Autarcas envolvem-se nas eleições para os Bombeiros
O ambiente que rodeou esta eleição, contudo, ultrapassou uma simples votação para os Bombeiros. A movimentação de pessoas, as conversas, o tempo de espera para votar, as conjecturas com os resultados e os comentários sobre “quem ainda vem ou não votar” conferiram traços de umas “mini” autárquicas.
Para dar uma ideia da azáfama que envolveu os destinos dos soldados da paz, basta lembrar que no sábado votaram 558 pessoas, quando há três anos apenas 80 foram às urnas.
Toda esta movimentação acabou por beneficiar os cofres da Associação Humanitária, que viu entrar milhares de euros de quotas em atraso, que de outra forma não se receberiam, tal como confirmou o próprio Benjamim Pinto.
O presidente reconduzido, que é irmão do edil de Macedo, Beraldino Pinto, mostrou-se satisfeito com o resultado, argumentando que o trabalho da sua equipa foi reconhecido.

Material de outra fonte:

-- ==== Sys2Proof/Laws/Keeps.lean ====
section
/-! SUPPORT. What every operation on the machine keeps: the commands that wait stay as they are, and the byte memories keep their canonical form. -/
namespace Sys2Proof.Machine

/-! ### Memory operations keep the canonical form -/

theorem Mem.set_wf {m : Mem} (h : m.wf = true) (tile a : Nat) (b : Byte) : (m.set tile a b).wf = true :=
  SMap.wf_set (fun _ => (0 : Byte)) m.cells (cellKey tile a) b h

theorem Mem.write_wf {m : Mem} (h : m.wf = true) (tile a : Nat) (bs : List Byte) : (m.write tile a bs).wf = true := by
  induction bs generalizing m a with
  | nil => exact h
  | cons b bs ih => exact ih (Mem.set_wf h tile a b) (a + 1)

theorem Mem.clearTile_wf {m : Mem} (h : m.wf = true) (tile : Nat) : (m.clearTile tile).wf = true :=
  SMap.wf_filter (fun _ => (0 : Byte)) m.cells _ h

theorem Mem.norWrite_wf {m : Mem} (h : m.wf = true) (a : Nat) (bs : List Byte) : (m.norWrite a bs).wf = true := Mem.write_wf h 15 a _

theorem Mem.foldl_wf {β : Type} {f : Mem → β → Mem} (hf : ∀ m b, m.wf = true → (f m b).wf = true) (l : List β) {m : Mem} (h : m.wf = true) :
    (l.foldl f m).wf = true := by
  induction l generalizing m with
  | nil => exact h
  | cons b l ih => exact ih (hf m b h)

theorem Mem.ite_wf {c : Prop} [Decidable c] {m n : Mem} (h : m.wf = true) (h' : n.wf = true) : (if c then m else n).wf = true := by
  split <;> assumption

/-- A byte written reads as written, every other byte as before. -/
theorem Mem.get_set (m : Mem) (tile a tile' a' : Nat) (b : Byte) :
    (m.set tile a b).get tile' a' = if cellKey tile' a' = cellKey tile a then b else m.get tile' a' :=
  SMap.get_set 0 m.cells (cellKey tile a) (cellKey tile' a') b

/-! ### Operations on the machine -/

/-- The commands that wait stay as they are, the memories keep their canonical form. -/
def Keeps (s t : State) : Prop := t.pending = s.pending ∧ (s.mem.wf = true → t.mem.wf = true)

namespace Keeps

theorem refl (s : State) : Keeps s s := ⟨rfl, id⟩
theorem trans {s t u : State} (h : Keeps s t) (h' : Keeps t u) : Keeps s u := ⟨h'.1.trans h.1, fun x => h'.2 (h.2 x)⟩
theorem map {s t : State} (h : Keeps s t) (f : Pkg → Pkg) : Keeps s (t.map f) := h
theorem pkg {s t : State} (h : Keeps s t) (p : Pkg) : Keeps s { t with pkg := p } := h
theorem mem {s t : State} (h : Keeps s t) (p : Pkg) {m : Mem} (hm : t.mem.wf = true → m.wf = true) : Keeps s { t with pkg := p, mem := m } :=
  ⟨h.1, fun x => hm (h.2 x)⟩
theorem ite {s t u : State} {c : Prop} [Decidable c] (h : Keeps s t) (h' : Keeps s u) : Keeps s (if c then t else u) := by split <;> assumption
theorem foldl {β : Type} {f : State → β → State} (hf : ∀ t b, Keeps t (f t b)) (l : List β) {s t : State} (h : Keeps s t) :
    Keeps s (l.foldl f t) := by
  induction l generalizing t with
  | nil => exact h
  | cons b l ih => exact ih (h.trans (hf t b))

theorem finish {s t : State} (h : Keeps s t) : Keeps s t.finish := by
  refine ⟨h.1, fun x => ?_⟩
  rw [State.finish_mem]
  exact Mem.foldl_wf (fun m b hm => Mem.clearTile_wf hm b) _ (h.2 x)

theorem finishFlow {s t : State} (h : Keeps s t) : Keeps s t.finishFlow := (h.map _).finish
theorem onPkg {s t : State} (h : Keeps s t) {f : Pkg → Pkg} : Keeps s (t.onPkg f) := (h.map f).finish
theorem onFlow {s t : State} (h : Keeps s t) {f : Pkg → Pkg} : Keeps s (t.onFlow f) := onPkg h

/-! Updates and activations -/

theorem writeRecord {s t : State} (h : Keeps s t) (f : BootRec → BootRec) : Keeps s (t.writeRecord f) :=
  h.mem _ (fun hm => Mem.norWrite_wf (Mem.norWrite_wf hm _ _) _ _)

theorem upWrite {s t : State} (h : Keeps s t) : Keeps s t.upWrite := by
  unfold State.upWrite
  exact ite (h.map _) (ite (h.map _) ((ite (((h.map _).writeRecord _).map _) (h.map _)).map _))

theorem startActivation {s t : State} (h : Keeps s t) (slot : Nat) (b : Bool) : Keeps s (t.startActivation slot b) := by
  unfold State.startActivation
  exact h.map _

theorem recordNext {s t : State} (h : Keeps s t) : Keeps s t.recordNext := h.writeRecord _
theorem recordBack {s t : State} (h : Keeps s t) : Keeps s t.recordBack := h.writeRecord _

theorem upActivate {s t : State} (h : Keeps s t) (n : Nat) : Keeps s (t.upActivate n) := by
  unfold State.upActivate
  exact ite (h.map _) (ite (h.map _) (ite (h.map _) (ite (h.map _)
    (ite (ite (h.map _) (h.startActivation _ _)) (ite (h.recordNext.map _) (h.recordNext.map _))))))

theorem upConfirm {s t : State} (h : Keeps s t) : Keeps s t.upConfirm := by
  unfold State.upConfirm
  exact ite (h.map _) ((h.writeRecord _).map _)

theorem startFallback {s t : State} (h : Keeps s t) : Keeps s t.startFallback := by
  unfold State.startFallback
  exact ite (h.map _) (ite (h.map _).recordBack (ite ((h.map _).startActivation _ _) ((h.map _).recordBack.map _)))

theorem fallIfWaiting {s t : State} (h : Keeps s t) : Keeps s t.fallIfWaiting := ite h.startFallback h
theorem upAbandon {s t : State} (h : Keeps s t) : Keeps s t.upAbandon := ite h.startFallback (h.map _)
theorem trialEnds {s t : State} (h : Keeps s t) : Keeps s t.trialEnds := ite (h.map _).startFallback h

theorem upCmd {s t : State} (h : Keeps s t) (v : Word) : Keeps s (t.upCmd v) := by
  unfold State.upCmd
  exact ite (h.map _) (ite h.upWrite (ite (h.map _) (ite (h.upActivate _) (ite h.upConfirm (ite h.upAbandon (h.map _))))))

/-! Sleep -/

theorem park {s t : State} (h : Keeps s t) : Keeps s t.park := by
  unfold State.park
  exact ite h ((ite (h.writeRecord _) h).pkg _)

theorem checkSleep {s t : State} (h : Keeps s t) : Keeps s t.checkSleep := ite h.park h
theorem confirmWake {s t : State} (h : Keeps s t) (v : Word) : Keeps s (confirmWakeEff v t) := (h.pkg _).checkSleep

theorem nmWaitExpire {s t : State} (h : Keeps s t) (ch : Nat) : Keeps s (nmWaitExpire ch t) := by
  unfold Machine.nmWaitExpire
  exact ite h (h.pkg _).checkSleep

theorem falseWake {s t : State} (h : Keeps s t) : Keeps s (falseWake t) := by
  unfold Machine.falseWake
  split
  · exact h
  · exact ite h (h.pkg _).park

theorem hkMax {s t : State} (h : Keeps s t) : Keeps s (hkMax t) := by
  unfold Machine.hkMax
  split
  · exact h
  · exact ite h (h.pkg _).park

/-! Management accesses -/

theorem applyWrite {s t : State} (h : Keeps s t) (r : Req) (d o : Nat) (v : Word) (be : Nat) : Keeps s (t.applyWrite r d o v be) := by
  unfold State.applyWrite
  exact ite h (ite (ite (h.confirmWake _) (h.map _)) (ite (ite (h.map _) (h.upCmd _)) (h.map _)))

theorem drainPort {s t : State} (h : Keeps s t) (d n : Nat) : Keeps s (t.drainPort d n) := by
  induction n generalizing t with
  | zero => exact h
  | succ n ih =>
    unfold State.drainPort
    split
    · exact h
    · split
      · exact ih ((h.map _).map _)
      · exact ih ((h.map _).map _)
      · exact ite h (ih ((h.map _).applyWrite _ _ _ _ _))

theorem drainPorts {s t : State} (h : Keeps s t) : Keeps s t.drainPorts := foldl (fun t _ => (refl t).drainPort _ _) _ h

theorem issueWrite {s t : State} (h : Keeps s t) (r : Req) (a : Nat) (v : Word) (be : Nat) (b : Bool) : Keeps s (t.issueWrite r a v be b) := by
  unfold State.issueWrite
  dsimp only
  exact ite (h.map _) (ite (ite (h.map _) (ite (h.map _) h)) (ite (h.map _) (ite ((h.map _).map _) (applyWrite (map (h.map _) _) _ _ _ _ _))))

theorem issue {s t : State} (h : Keeps s t) (r : Req) (a : Nat) (k : AccKind) : Keeps s (t.issue r a k) := by
  unfold State.issue
  split
  · exact h.map _
  · exact (h.map _).issueWrite _ _ _ _ _
  · exact h.map _

theorem drainHome {s t : State} (h : Keeps s t) (r : Req) (n : Nat) : Keeps s (t.drainHome r n) := by
  induction n generalizing t with
  | zero => exact h
  | succ n ih =>
    unfold State.drainHome
    split
    · exact h
    · exact ite h (ih ((h.map _).issue _ _ _))

theorem releaseHome {s t : State} (h : Keeps s t) (r : Req) : Keeps s (t.releaseHome r) := h.drainHome _ _

theorem send {s t : State} (h : Keeps s t) (r : Req) (a : Nat) (k : AccKind) : Keeps s (t.send r a k) := ite (h.map _) (h.issue _ _ _)
theorem access {s t : State} (h : Keeps s t) (r : Req) (a : Nat) (k : AccKind) : Keeps s (t.access r a k) := ite (h.send _ _ _) h

theorem writeAck {s t : State} (h : Keeps s t) (r : Req) (id n : Nat) : Keeps s (writeAck r id n t) := by
  unfold Machine.writeAck
  dsimp only
  split
  · exact ite (h.map _) ((h.map _).map _ |>.releaseHome _)
  · exact h.map _

theorem targetTimeout {s t : State} (h : Keeps s t) (r : Req) (id : Nat) : Keeps s (targetTimeout r id t) := by
  unfold Machine.targetTimeout
  split
  · exact h.map _
  · split
    · exact ite h ((h.map _).releaseHome _)
    · exact h

theorem fenceTimeout {s t : State} (h : Keeps s t) (r : Req) : Keeps s (fenceTimeout r t) := by
  unfold Machine.fenceTimeout
  split
  · exact (h.map _).releaseHome _
  · exact h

Já António Vaz disse aceitar o veredicto, mas revelou estar “preocupado com a qualidade da democracia” que se vive em Macedo de Cavaleiros. Segundo o empresário, os vereadores da Câmara Municipal de Macedo de Cavaleiros, Carlos Barroso e Duarte Moreno, envolveram-se pessoalmente nas eleições, tal como vários presidentes de Juntas de Freguesia de todo o concelho..
António Vaz sente-se incomodado com o envolvimento dos dois autarcas, “que acompanharam o processo eleitoral, desde a abertura até ao fecho, sempre agarrados ao telemóvel”.